637 Views Asked by At

Here is an exercise 1.5 from the book Numerical Algorithms: Methods for Computer Vision, Machine Learning, and Graphics (by J. Solomon):

Suppose $A,B \in R^{n \times n}$ and $\vec{a},\vec{b} \in R^{n}$. Find a (nontrivial) linear system of equations satisfied by any $\vec{x}$ minimizing the energy $||A\vec{x}-\vec{a}||_{2}^2 + ||B\vec{x}-\vec{b}||_{2}^2$

As I can see, the question is to find system $C\vec{x}=\vec{c}$ which solution is any vector $\vec{x}_{opt}$ that minimises aforementioned function:

$$f(\vec{x})=||A\vec{x}-\vec{a}||_{2}^2 + ||B\vec{x}-\vec{b}||_{2}^2$$

But I can't figure out how to approach to this problem, i.e. can't understand how to deal with that question. I was trying to calculate a gradient of this equation or to use chapter's information about residues and Lagrange multipliers, but don't know if I am going in right direction.

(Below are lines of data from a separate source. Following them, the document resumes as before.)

/-- dma.kick (R171, R233): the kick mask comes before the checks of the channel. -/
def State.dmaKick (s : State) (t : Task) (w : CmdWord) : Ex State := do
  let ch := bits w 32 5
  let desc := bits w 37 13
  let k := bits w 50 3
  let once := bitAt w 53
  let mode := s.fld (.dmaChcfg t.cl ch) F.dmaChcfgMode
  let ref := RowRef.near t.core desc
  let clean := !stray w [(0, 8), (32, 22)]
  if clean && once && bitAt t.kick k then return s.countCore C.dmaKickSkipped t.core
  else
    if mode = 1 then s.quota t [ref] else .ok ()
    require (clean && s.kickOk t ch)
    let s ← if mode = 1 then
        if 16 ≤ (s.chan t.cl ch).queue.length then .error .stall
        else do
          let (row, s) ← s.readRow t ref false
          let c := s.chan t.cl ch
          .ok ((s.setChan t.cl ch { c with queue := c.queue ++ [row.extractLsb' 0 1024] }).syncChan t.cl ch)
      else .ok (s.setFld (.dmaRingPtr t.cl ch) F.dmaRingPtrLimit
          ((s.fld (.dmaRingPtr t.cl ch) F.dmaRingPtrLimit + desc + 1) % 2 ^ 32))
    return if once then s.modTask t.id fun t => { t with kick := setBit t.kick k true } else s

/-- DMA_KICK (R171, R233). -/
def execDmaKick (core : Nat) (s : State) : Res := issue 0x50 core s fun t w s => s.dmaKick t w

/-- Every channel of a partition goes on as far as it may. -/
def State.resumePart (s : State) (p : Nat) : State :=
  (s.clustersOf p).foldl (fun (s : State) cl => (List.range 32).foldl (fun s ch => s.resumeChan cl ch) s) s

end Sys2Proof.Machine
end

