-- ==== Sys2Proof/Machine/Mesh.lean ====
section
/-! DEFINITION. The data mesh between the dies (R11, R15, R17, R21): stitch links and their slices, routing tables, the multicast tree. -/

namespace Sys2Proof.Machine

/-! Stitch links (Tables 1-1 and 1-2). -/

/-- The compute die at a side of a compute die: 0 N, 1 E, 2 S, 3 W. -/
def neighbour (d side : Nat) : Option Nat :=
  match side with
  | 0 => if 6 ≤ d then some (d - 6) else none
  | 1 => if d % 6 < 5 then some (d + 1) else none
  | 2 => if d < 30 then some (d + 6) else none
  | _ => if 0 < d % 6 then some (d - 1) else none

/-- The number of the link at a side of a compute die. -/
def linkAt (d side : Nat) : Nat :=
  match side, neighbour d side with
  | 0, some e => 4 * e + 2
  | 3, some e => 4 * e + 1
  | _, _ => 4 * d + side

/-- The links: 60 between compute dies, 24 outward ones. -/
def stitchLinks : List Nat := dedup ((List.range 144).map fun k => linkAt (k / 4) (k % 4))

/-- The link of a granary, of a gate and of the management die at die 32 or 33 (R8, R9). -/
def granaryLink (g : Nat) : Nat :=
  if g < 6 then linkAt g 0 else if g < 12 then linkAt (5 + 6 * (g - 6)) 1 else if g < 18 then linkAt (30 + (g - 12)) 2 else linkAt (6 * (g - 18)) 3

def gateLink (g : Nat) : Nat := [linkAt 0 0, linkAt 5 0, linkAt 30 2, linkAt 35 2].getD g 0

def mgtLinks : List Nat := [linkAt 32 2, linkAt 33 2]

/-- The slices of an outward link that serve its granary, its gate and the management die (Table 1-2), by number in that order (DESIGN CHOICE,
log 32: the table counts them). -/
def granarySlices : BitVec 20 := 0x1F
def gateSlices : BitVec 20 := 0x1E0
def mgtSlices : BitVec 20 := 0x60

/-- The slices of a link that are assigned; the others are powered down (R11). -/
def assigned (k : Nat) : BitVec 20 :=
  if (neighbour (k / 4) (k % 4)).isSome then BitVec.allOnes 20
  else granarySlices ||| (if (List.range 4).any fun g => gateLink g == k then gateSlices else 0) |||
    (if mgtLinks.contains k then mgtSlices else 0)

/-- The slices of a link that carry traffic. -/
def Mesh.live (m : Mesh) (k : Nat) : BitVec 20 := SMap.get (fun _ => 0) m.slices k

/-- Step 7: each assigned slice that trains is powered (R396). -/
def trained (lost : List (Nat × Nat)) : SMap (BitVec 20) :=
  stitchLinks.foldl (fun (m : SMap (BitVec 20)) k =>
    SMap.put (fun _ => 0) m k (assigned k &&& ~~~BitVec.ofNat 20 ((List.range 20).foldl (fun a i => if lost.contains (k, i) then a + 2 ^ i else a) 0))) []

/-- Granaries, gates and links of the management die that have no slice left (R396, Table 19-3). -/
def Mesh.lostGranaries (m : Mesh) : List Nat := (List.range 24).filter fun g => m.live (granaryLink g) &&& granarySlices == 0
def Mesh.lostGates (m : Mesh) : List Nat := (List.range 4).filter fun g => m.live (gateLink g) &&& gateSlices == 0
def Mesh.mgtUp (m : Mesh) : Bool := mgtLinks.any fun k => m.live k &&& mgtSlices != 0

/-- Compute dies that have lost every stitch link to the rest of the mesh (R401). -/
def Mesh.lostDies (m : Mesh) : List Nat :=
  (List.range 36).filter fun d => (List.range 4).all fun side => (neighbour d side).isNone || m.live (linkAt d side) == 0

/-! Routes (R15). A link without a slice is avoided as a hole is (DEDUCED, log 33). -/

/-- The die that a packet reaches from die d by a side: over a live link, no hole. -/
def State.hop (s : State) (d side : Nat) : Option Nat :=
  (neighbour d side).filter fun e => !s.dieHole e && s.mesh.live (linkAt d side) != 0

/-- The side of the dimension-ordered route: along the row to the column, then along the column. -/
def firstSide (d dst : Nat) : Nat :=
  if d % 6 < dst % 6 then 1 else if dst % 6 < d % 6 then 3 else if d / 6 < dst / 6 then 2 else 0

/-- No hole lies on the dimension-ordered route. -/
def State.straight (s : State) (dst : Nat) : Nat → Nat → Bool
  | 0, d => d == dst
  | n + 1, d => d == dst || match s.hop d (firstSide d dst) with
    | some e => s.straight dst n e
    | none => false

/-- The dies that can reach a die, each with its distance around holes. -/
def State.distances (s : State) (dst : Nat) : List (Nat × Nat) :=
  (List.range 36).foldl (fun (l : List (Nat × Nat)) n =>
    l ++ (List.range 36).filterMap fun d =>
      if l.any (fun p => p.1 == d) || s.dieHole d || !((List.range 4).any fun side => match s.hop d side with
        | some e => l.contains (e, n)
        | none => false) then none else some (d, n + 1)) (if s.dieHole dst then [] else [(dst, 0)])

/-- The side by which die d sends on what goes to another die: the dimension-ordered one where that route has no hole, else one that firmware
chooses of those that lie on a shortest path; `pick` is its choice. -/
def State.routeSide (s : State) (dist : List (Nat × Nat)) (dst pick d : Nat) : Option Nat :=
  match dist.find? fun p => p.1 == d with
  | none => none
  | some p =>
    if p.2 = 0 then none
    else if s.straight dst 10 d then some (firstSide d dst)
    else
      let near := (List.range 4).filter fun side => match s.hop d side with
        | some e => dist.contains (e, p.2 - 1)
        | none => false
      near[pick % near.length]?

/-- Routers: of compute dies 0 to 35, of device clusters from 36, of granaries from 324, of gates from 348, of the management die 352. A router
of a compute die names as destinations the dies 0 to 35, the granaries from 36, the gates from 60, the management die 64, and the clusters
of its own die from 65; a cluster's router the other clusters of its die and, by 0, all else; an edge die's the dies and edge dies. -/
def routeKey (router dst : Nat) : Nat := 128 * router + dst

/-- The compute die beside an edge die through which its traffic goes, and the side of that die. -/
def linkEnd (k : Nat) : Nat × Nat := (k / 4, k % 4)

/-- The compute die beside the management die through which its traffic goes. -/
def State.mgtDie (s : State) : Option Nat :=
  [32, 33].find? fun d => !s.dieHole d && s.mesh.live (linkAt d 2) &&& mgtSlices != 0

/-- Where an edge die (a granary, a gate from 24, the management die 28) meets the mesh: the compute die and its side (Table 1-1). -/
def State.beside (s : State) (e : Nat) : Option (Nat × Nat) :=
  if e < 24 then some (linkEnd (granaryLink e)) else if e < 28 then some (linkEnd (gateLink (e - 24))) else s.mgtDie.map fun d => (d, 2)

/-- Where a router sends a packet on: by a side of its die (0 to 3), to the router of its die (4), to a cluster of the die (from 5); an edge
die by its link to a compute die (from 13). -/
abbrev RouteOut := Nat

/-- The cluster routers of a die form a mesh of four rows and two columns. -/
def clusterNear (a b : Nat) : Bool := (a / 2 == b / 2 && a != b) || (a % 2 == b % 2 && (a / 2 == b / 2 + 1 || b / 2 == a / 2 + 1))

/-- Where cluster a of a die sends what goes to cluster b of it: a neighbour at once; else through the die's router, or through a neighbour of
both that is no hole, as firmware chooses (log 33). -/
def State.clusterOut (s : State) (d a b pick : Nat) : Option RouteOut :=
  if a = b || s.clusterHole (8 * d + b) then none
  else if clusterNear a b then some (5 + b)
  else
    let near := 4 :: ((List.range 8).filter fun c => clusterNear a c && clusterNear c b && !s.clusterHole (8 * d + c)).map fun c => 5 + c
    near[pick % near.length]?

/-- The table of a compute die's router, from the routes between compute dies. -/
def State.dieTable (s : State) (between : List (List (Option Nat))) (d : Nat) : List (Nat × Option RouteOut) :=
  let go := fun dst => (between.getD dst []).getD d none
  let l := (List.range 36).map (fun dst => (dst, go dst))
    ++ (List.range 29).map (fun e => (36 + e, match s.beside e with
        | some (b, side) => if b = d then some side else go b
        | none => none))
    ++ (List.range 8).map fun k => (65 + k, if s.clusterHole (8 * d + k) then none else some (5 + k))
  if s.dieHole d then [] else l

/-- The table of an edge die's router: it reaches the mesh through its own link only. -/
def State.edgeTable (s : State) (between : List (List (Option Nat))) (e : Nat) : List (Nat × Option RouteOut) :=
  match s.beside e with
  | none => []
  | some (b, _) =>
    let reach := fun d => d = b || ((between.getD d []).getD b none).isSome
    (List.range 36).map (fun d => (d, if reach d && !s.dieHole d then some (13 + b) else none))
      ++ (List.range 29).map fun f => (36 + f, match s.beside f with
        | some (c, _) => if f ≠ e && reach c then some (13 + b) else none
        | none => none)

/-- The routing tables of every router, with firmware's free choices from draw `n` on (log 33). -/
def State.routeTable (s : State) (n : Nat) : SMap (Option RouteOut) :=
  let between := (List.range 36).map fun dst =>
    let dist := s.distances dst
    (List.range 36).map fun d => s.routeSide dist dst (Config.freeWord (n + 36 * d + dst)).toNat d
  let dies := (List.range 36).flatMap fun d => (s.dieTable between d).map fun x => (routeKey d x.1, x.2)
  let clusters := (List.range 288).flatMap fun cl =>
    if s.clusterHole cl then [] else (routeKey (36 + cl) 0, some 4) :: (List.range 8).map fun k =>
      (routeKey (36 + cl) (65 + k), s.clusterOut (cl / 8) (cl % 8) k (Config.freeWord (n + 1296 + 8 * cl + k)).toNat)
  let edges := (List.range 29).flatMap fun e => (s.edgeTable between e).map fun x => (routeKey (324 + e) x.1, x.2)
  (dies ++ clusters ++ edges).filter fun x => x.2.isSome

/-- The tree along which the management die's multicasts are replicated: every die hangs from the next on its route to the root. -/
def State.multicastTree (s : State) (routes : SMap (Option Nat)) : List (Nat × Nat) :=
  match s.mgtDie with
  | none => []
  | some root => (root, 36) :: (List.range 36).filterMap fun d =>
      ((SMap.get (fun _ => none) routes (routeKey d root)).bind (neighbour d)).map fun e => (d, e)

/-- The management plane writes the routing tables and the multicast tree into the routers (R15, R17): at bring-up, and whenever a hole is
created. -/
def State.writeRoutes (s : State) : State :=
  let r := s.routeTable s.free
  { s with free := s.free + 3600, mesh := { s.mesh with routes := r, tree := s.multicastTree r } }

/-- A multicast of an agent misses a member of its group: its interface reports it (R17). -/
def State.multicastMissed (s : State) (agent : Nat) : State := s.fault agent 0x0B 0 0 0

end Sys2Proof.Machine
end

Could someone give me a tip about how to approach to this problem?


Update #1

Using hints given in comments, I've came up with something like this: $$ f(\vec{x})=||Ax-a||_{2}^2 + ||Bx-b||_{2}^2 $$ Expanding norms: $$ f(\vec{x})=||Ax||_2^2 + ||Bx||_2^2 - 2a^TAx - 2b^TBx + ||a||_2^2 + ||b||_2^2 $$ Taking gradient and setting it to zero: $$ \nabla f(\vec{x})=2A\vec{x} + 2B\vec{x} - 2a^TA - 2b^TB = 0 $$ $$ 2(A + B)\vec{x} - 2(a^TA + b^TB) = 0 $$ $$ (A + B)\vec{x} - (a^TA + b^TB)=0 $$ $$ \vec{x}_{opt}=(A + B)^{-1}(a^TA + b^TB) $$

Is it correct?


Update #2

Oh, I see. The derivative was taken in a wrong way. Here how it should be (like it was noted in Walter's answer): $$ f(\vec{x})=x^{\top}A^{\top}Ax + x^{\top}B^{\top}Bx - 2a^{\top}Ax - 2b^{\top}Bx + a^{\top}a + b^{\top}b $$ $$ \nabla f(\vec{x})=2A^{\top}Ax + 2B^{\top}Bx - 2a^{\top}A-2b^{\top}B=0 $$ $$ \vec{x}_{opt}=(A^{\top}A + B^{\top}B)^{-1}(a^{\top}A + b^{\top}B) $$

2

There are 2 best solutions below

3
On BEST ANSWER

$\bf{Hint}$:

If you know the general Least squares approach to $\|Ax-b\|_2^2$, which is \begin{equation} \hat{x}=(A^{\top}A)^{-1}A^{\top}b \end{equation} Then maybe you can rewrite your problem just as general single objective Least Squares problem, remember that the matrix $A$ does not need to be square, but can also be skinny, i.e. $A\in \mathbb{R}^{m\times n}$ with $m>n$.

Do you have a clue what I am hinting at? Otherwise, just let me know.

Edit:

If we go back to your problem of minimizing $\|Ax-a\|_2^2+\|Bx-b\|_2^2$ then see that we can rewrite this as \begin{equation} \left\Vert\begin{bmatrix} A\\ B \end{bmatrix}x - \begin{bmatrix} a\\ b \end{bmatrix}\right\Vert_2^2=\|Cx-c\|_2^2 \end{equation} Now our Least Squares solution becomes(assuming $C$ is full rank) \begin{equation} \hat{x}=(C^{\top}C)^{-1}C^{\top}c= (A^{\top}A+B^{\top}B)^{-1}(A^{\top}a+B^{\top}b) \end{equation}

1
On

Just set the gradient equal to $0$, which immediately yields $$ 2A^T(Ax - b) + 2B^T(Bx - b) = 0. $$ Done!

Here are some hints to take the gradient easily. If $g(x) = \| x \|^2$, then $\nabla g(x) = 2x$. Also, if $h(x) = g(Mx)$, then $\nabla h(x) = M^T \nabla g(Mx)$. (This follows from the chain rule.)